DATA FOR ANALYSIS below:
-- ==== Sys2Proof/Certificates/Slice0/Obligations.lean ====
section
/-! DEFINITION. The statements about the model. In each, t is the state a command leaves; `s.accepted` is the state in which an
owner hears of a request: s with the reply buffer emptied, OVERRUN clear and the ANY_REQUEST source handed the frame. An equation
with the whole next state says at once what a command changes and that it changes nothing else. -/

open Sys2Proof Sys2Proof.Machine

/-! ### The queue -/

/-- Spec 95: each command is one whole step. The command at the front of the queue runs on the state with the queue's rest. -/
def Obligations.StepRunsFrontCommand : Prop :=
  ∀ (c : Instr) (rest : List Instr) (s : State), step (s.withPending (c :: rest)) = exec c (s.withPending rest)

/-- The model's choices (logs 10, 24), for R69 and R90, by which a walk or a request may fall between two blocks' responses to one
boundary. With no command waiting a step makes the oldest response that is due, and idles where none is or while power-on reset is
held. A boundary first makes what is due to an earlier one, and a second what is due to earlier seconds. A boundary whose responses
are all put off moves the clock alone; making them then, one after another, leaves what a boundary with none put off leaves. -/
def Obligations.StepIdlesOnEmptyQueue : Prop :=
  ∀ s : State,
    (s.pending = [] → inReset s = true ∨ s.due = [] → step s = .next s)
      ∧ (∀ d ds, s.pending = [] → inReset s = false → s.due = d :: ds → step s = .next (respondDue d (s.withDue ds)))
      ∧ (∀ order later, exec (.boundary ⟨order, later⟩) s = if inReset s = false ∧ s.clock.running = true then
          exec (.boundary ⟨order, later⟩) (settle true s) else .next s)
      ∧ (∀ order later, inReset s = false →
        (s.clock.running = true → s.clock.s + 1 < s.limits.lInt) →
        exec (.secondEvent ⟨order, later⟩) s = exec (.secondEvent ⟨order, later⟩) (settle false s))
      ∧ ∀ order, inReset s = false → s.clock.running = true → s.due = [] →
        ∃ t, exec (.boundary ⟨order, boundaryParts⟩) s = .next t
          ∧ t.due.map Due.part = boundaryOrder order ∧ (∀ d ∈ t.due, d.toBoundary = true)
          ∧ Touches [.clock, .due] s t
          ∧ exec (.boundary ⟨order, []⟩) s = .next (respondAll t.due (t.withDue []))

/-- Every command of the table completes in every state, and leaves the commands that wait behind it alone. That POWER_ON_RESET leaves
them too is the model's choice (log 12), and so is that an event without its cause completes as a change of nothing (log 8). -/
def Obligations.EveryCommandCompletes : Prop :=
  ∀ (c : Instr) (s : State), ∃ t, exec c s = .next t ∧ t.pending = s.pending

/-! ### Frames -/

/-- R185, R196 to R198, R204: the frame of every well-formed request is read back as that request, with every field at every value;
and frames written out byte by byte are the requests they stand for. -/
def Obligations.RequestFrameRoundTrip : Prop :=
  (∀ (i : Instr) (bs : List Byte), i.wellFormed = true → encodeFrame i = some bs → decodeFrame bs = i)
    ∧ decodeFrame [0x02, 0x01, 0x01, 0xC4] = .identify ⟨.plant, 0⟩
    ∧ decodeFrame [0x04, 0x01, 0x30, 0x05, 0x00, 0x39] = .trainService ⟨.plant, 2⟩ 5 0
    ∧ decodeFrame [0x07, 0x01, 0x19, 0x02, 0x00, 0x01, 0x5F, 0x90, 0xC7] = .storeSet ⟨.plant, 5⟩ 2 90000
    ∧ decodeFrame [0x04, 0x02, 0x24, 0x12, 0x34, 0xBA] = .queryEntry ⟨.trading, 2⟩ 0x1234
    ∧ decodeFrame [0x02, 0x01, 0x7F, 0xB9] = .unknownRequest .plant 0x7F

/-- R185: a request's frame with one byte changed, whichever it is, is answered as BAD_FRAME. -/
def Obligations.OneWrongByteIsBadFrame : Prop :=
  ∀ (i : Instr) (bs : List Byte) (k : Nat) (b : Byte),
    i.wellFormed = true → encodeFrame i = some bs → k < bs.length → bs.getD k 0 ≠ b →
      ∃ check, decodeFrame (bs.set k b) = .frameFailingChecks check

/-! ### The port -/

/-- R184 to R186, R200: while BUSY a write transaction sets OVERRUN and changes nothing else. With BUSY clear, what the port itself
refuses, in its order: a frame that fails a check (no block hears of it, so supervision is not refreshed), a CODE that names no request,
a client that may not make the request, a payload of the wrong length. -/
def Obligations.FrameRefusedBeforeItsOwner : Prop :=
  ∀ s : State, inReset s = false →
    (∀ i : Instr, isFrame i = true → busy s = true → exec i s = .next (s.withPort { s.port with overrun := true }))
      ∧ (busy s = false → (∀ check, exec (.frameFailingChecks check) s = .next (answer 0 .badFrame [] (acceptFrame s)))
        ∧ (∀ client code, Request.ofCode code = none → Refuses (.unknownRequest client code) s code .unknownRequest)
        ∧ (∀ i r h, i.request? = some (r, h) → permitted r h.client = false → Refuses i s r.code .notPermitted)
        ∧ ∀ i r h, i.request? = some (r, h) → permitted r h.client = true → r.lengthOk h.len = false →
            Refuses i s r.code .badArgument)

/-- R190, R191: NOTICES reports the pending set, clears the latched notices it names and reports what is left; the mask requests
add and remove, but while the mode is SAFE the four notices of 0x3810 are kept. -/
def Obligations.NoticeRequestsAnswer : Prop :=
  ∀ (s : State) (h : Head) (set : Half),
    (InGoodOrder (.notices h set) s →
      exec (.notices h set) s = .next
        (answer 0x02 .ok
          (halfBytes (s.port.latched ||| levelNotices s) ++ halfBytes ((s.port.latched &&& ~~~set) ||| levelNotices s)
            ++ halfBytes s.port.mask)
          (s.accepted.withPort { s.accepted.port with latched := s.port.latched &&& ~~~set })))
      ∧ (InGoodOrder (.noticeMaskSet h set) s →
        exec (.noticeMaskSet h set) s = .next
          (answer 0x03 .ok (halfBytes (s.port.mask ||| set))
            (s.accepted.withPort { s.accepted.port with mask := s.port.mask ||| set })))
      ∧ (InGoodOrder (.noticeMaskClear h set) s →
        exec (.noticeMaskClear h set) s = .next
          (let mask := if s.mode = .safe then s.port.mask &&& (~~~set ||| 0x3810#16) else s.port.mask &&& ~~~set;
           answer 0x04 .ok (halfBytes mask) (s.accepted.withPort { s.accepted.port with mask := mask })))

/-- R1, R189: ATTN is asserted exactly while some notice is both pending and in the mask, and released while power-on reset is held; a
latched notice is pending while it is latched, a level notice exactly while its condition holds (where no level notice is latched, which
every step keeps). R106: PERMIT of a train is asserted exactly while it is STARTING, READY, RUNNING or STOPPING. R183, R197: the seven
fields of the status byte, at their bits. R182, R187: MISO carries the status byte first; after it a read transaction carries the reply
buffer from its first byte and then 0x00, and a transaction that is neither a read nor a write 0x00. After the status byte of a write the
spec states no value, and none is claimed here (log 23); status byte and buffer are those of one state (logs 20, 23). -/
def Obligations.AttnFollowsPendingAndMask : Prop :=
  ∀ s : State,
    (attn s = true ↔
        inReset s = false ∧ ∃ n : Notice, pendingNotices s &&& n.bit = n.bit ∧ s.port.mask &&& n.bit = n.bit)
      ∧ (LatchedLaw s →
        (pendingNotices s &&& Notice.readingStale.bit ≠ 0 ↔ s.account.stale = true)
          ∧ (pendingNotices s &&& Notice.excursion.bit ≠ 0 ↔ s.account.excHi ≠ .clear ∨ s.account.excLo ≠ .clear)
          ∧ (pendingNotices s &&& Notice.heatReject.bit ≠ 0 ↔ s.heat.summary.reject = true)
          ∧ (pendingNotices s &&& Notice.heatTaper.bit ≠ 0 ↔ s.heat.summary.taper = true))
      ∧ (∀ x, permit s x = true ↔
        inReset s = false ∧ ((s.train x).state = .starting ∨ (s.train x).state = .ready ∨ (s.train x).state = .running
          ∨ (s.train x).state = .stopping))
      ∧ ((statusByte s).getLsbD 7 = s.port.inFlight.isSome ∧ ((statusByte s).getLsbD 6 = true ↔ s.port.reply ≠ [])
        ∧ (statusByte s).getLsbD 5 = attn s ∧ (statusByte s).getLsbD 4 = s.port.overrun
        ∧ (statusByte s).extractLsb' 2 2
          = (match s.mode with | .commissioning => 0#2 | .normal => 1#2 | .hold => 2#2 | .safe => 3#2)
        ∧ (statusByte s).getLsbD 1 = s.locked ∧ ((statusByte s).getLsbD 0 = true ↔ s.proj.state = .valid))
      ∧ (inReset s = false →
        transactionOut s [] = [statusByte s]
          ∧ ∀ (command : Byte) (rest : List Byte), ∃ out,
            transactionOut s (command :: rest) = statusByte s :: out ∧ out.length = rest.length
              ∧ (command = 0x02 → ∀ k, k < rest.length → out[k]? = some (s.port.reply.getD k 0x00))
              ∧ (command ≠ 0x01 → command ≠ 0x02 → ∀ b ∈ out, b = 0x00))

/-- R194: what RESTART leaves at the port, the receiver, supervision and the engine, and that it leaves every other record. -/
def Obligations.RestartLeavesWhatItNames : Prop :=
  ∀ (s : State) (h : Head), InGoodOrder (.restart h) s →
    ∃ t, exec (.restart h) s = .next t
      ∧ t.port = { reply := replyFrame 0x05 .ok [], inFlight := none, overrun := false, latched := 0, mask := 0x2815,
                   cursor := Cursor.cleared }
      ∧ t.orders =
        { s.orders with
          assembler := .hunting, received := 0, unmatched := 0, discarded := 0
          up := s.orders.up.releasedBy .restart, down := s.orders.down.releasedBy .restart }
      ∧ t.supervision = { s.supervision with failures := 0, remaining := s.supervision.timeout }
      ∧ t.proj = (if s.proj.state = .unavailable then s.proj
          else { s.proj with state := .stale, walk := some (walkInputs s) })
      ∧ Touches [.port, .orders, .supervision, .proj] s t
End of DATA FOR ANALYSIS.
▶ [WHAT THIS TASK INVOLVES]
Show the lines of the records that contain the word "permitted".

▶ [RESPONSE TO THE TASK]
        ∧ (∀ i r h, i.request? = some (r, h) → permitted r h.client = false → Refuses i s r.code .notPermitted)
        ∧ ∀ i r h, i.request? = some (r, h) → permitted r h.client = true → r.lengthOk h.len = false →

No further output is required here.